Linear Modeling Theory

🥖Linear Modeling Theory Unit 14 – Logistic & Poisson Regression Models

Logistic and Poisson regression are powerful tools for modeling binary outcomes and count data. These specialized forms of generalized linear models use maximum likelihood estimation to predict probabilities and event counts based on independent variables. These models are crucial in fields like healthcare, marketing, and social sciences. They handle non-linear relationships between variables and provide insights through odds ratios and incidence rate ratios, making them essential for analyzing categorical and count data.

What's the deal with Logistic & Poisson Regression?

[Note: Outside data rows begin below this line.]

-- ==== Sys2Proof/Machine/Creel.lean ====
section
/-! DEFINITION. Sys2Proof/Machine/Creel.lean: the Creel (13 R245 to R266; 18 R365; 19 R390): streams opened and closed, frames assembled
from packets or read from rings, decoded, written as samples and posted. -/

namespace Sys2Proof.Machine

open Sys2Proof

def rtpFormat (f : Nat) : Bool := f == 1 || f == 2 || f == 4 || f == 5
def srtpFormat (f : Nat) : Bool := f == 2 || f == 5

/-- The CREEL_SLOTS record of a slot, with its partition. -/
def State.creelCfg (s : State) (i : Fin 1024) : Option (Fin 16 × Part × CreelCfg) :=
  match (s.slot i).part with
  | none => none
  | some p => (s.part? p).bind (fun x => (x.cfg.creel.find? (fun c => c.slot == i.val)).map (fun c => (p, x, c)))

/-- A record of the Creel about a slot (log entry 29). -/
def State.creelReport (s : State) (i : Fin 1024) (p : Fin 16) (code : Nat) : State :=
  s.report (beamUnit 0x22) code (i.val + p.val * 2 ^ 16)

/-! ### Requests (R253 to R255) -/

/-- Sizes of the stream context's fields from 0x04 to 0x43, which are turned between wire and memory (R2). -/
def contextFields : List Nat := [4, 4, 1, 1, 2, 8, 4, 8, 4, 1, 1, 1, 1, 4, 4, 4, 4, 4, 4]

def turnFields (l : List Nat) (bs : List Byte) : List Byte :=
  match l with
  | [] => []
  | n :: rest => (slice bs 0 n).reverse ++ turnFields rest (bs.drop n)

def Staged.creel (r : Staged) : List Byte := turnFields contextFields (slice r.payload 4 64)

/-- What the form of a CREEL_OPEN breaks on a slot: payload offsets are those of the stream context, SLOT aside. -/
def openCreelBreaks (k : PartCfg) (c : CreelCfg) (r : Staged) : Option Nat :=
  let g : Slot := { Slot.reset with context := r.creel }
  let rtp := rtpFormat c.format
  let (_, _, w, h) := g.crop
  let badF32 := (List.range 6).find? (fun i => !finiteF32 (g.num (0x2C + 4 * i) 4))
  if g.rate = 0 ∨ 1000000 < g.rate then some 0x04
  else if !rtp && g.num 0x08 4 != 0 then some 0x08
  else if 127 < g.num 0x0C 1 then some 0x0C
  else if rtp && (match k.endpoints[g.num 0x0D 1]? with | none => true | some e => e.plane != 2 || e.port == 0) then some 0x0D
  else if (if rtp then decide (g.num 0x0E 2 = 0) || decide (1000 < g.num 0x0E 2) else decide (g.num 0x0E 2 ≠ 0)) then some 0x0E
  else if !rtp && g.num 0x10 8 % 4096 != 0 then some 0x10
  else if g.num 0x18 4 = 2 ^ 32 - 1 ∨ (!rtp ∧ (g.num 0x18 4 % 4096 ≠ 0 ∨ g.num 0x18 4 < 8192)) then some 0x18
  else if (w = 0) ≠ (h = 0) then some 0x1C
  else if 2 < g.resize then some 0x28
  else if 3 < g.num 0x29 1 then some 0x29
  else if 3 < g.colour then some 0x2A
  else if g.num 0x2B 1 = 0 ∨ 4 < g.num 0x2B 1 then some 0x2B
  else badF32.map (fun i => 0x2C + 4 * i)

/-- The slot that a Creel request names, if it is the partition's. -/
def Staged.slotOf (r : Staged) (x : Part) : Option CreelCfg := x.cfg.creel.find? (fun c => c.slot == r.num 0 2)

  • Logistic and Poisson regression are specialized forms of generalized linear models (GLMs) used to model specific types of dependent variables
  • Logistic regression predicts binary outcomes (yes/no, 0/1) by estimating the probability of an event occurring based on independent variables
  • Poisson regression models count data, where the dependent variable represents the number of occurrences of an event in a fixed interval (number of customer complaints per day)
  • Both models assume a non-linear relationship between the independent variables and the dependent variable, unlike linear regression which assumes a linear relationship
  • Logistic and Poisson regression use maximum likelihood estimation (MLE) to estimate the model parameters, which finds the values that maximize the likelihood of observing the data given the model
    • MLE is an iterative process that starts with initial estimates and adjusts them until convergence is reached
  • These models are essential tools for analyzing categorical and count data in various fields (healthcare, marketing, social sciences)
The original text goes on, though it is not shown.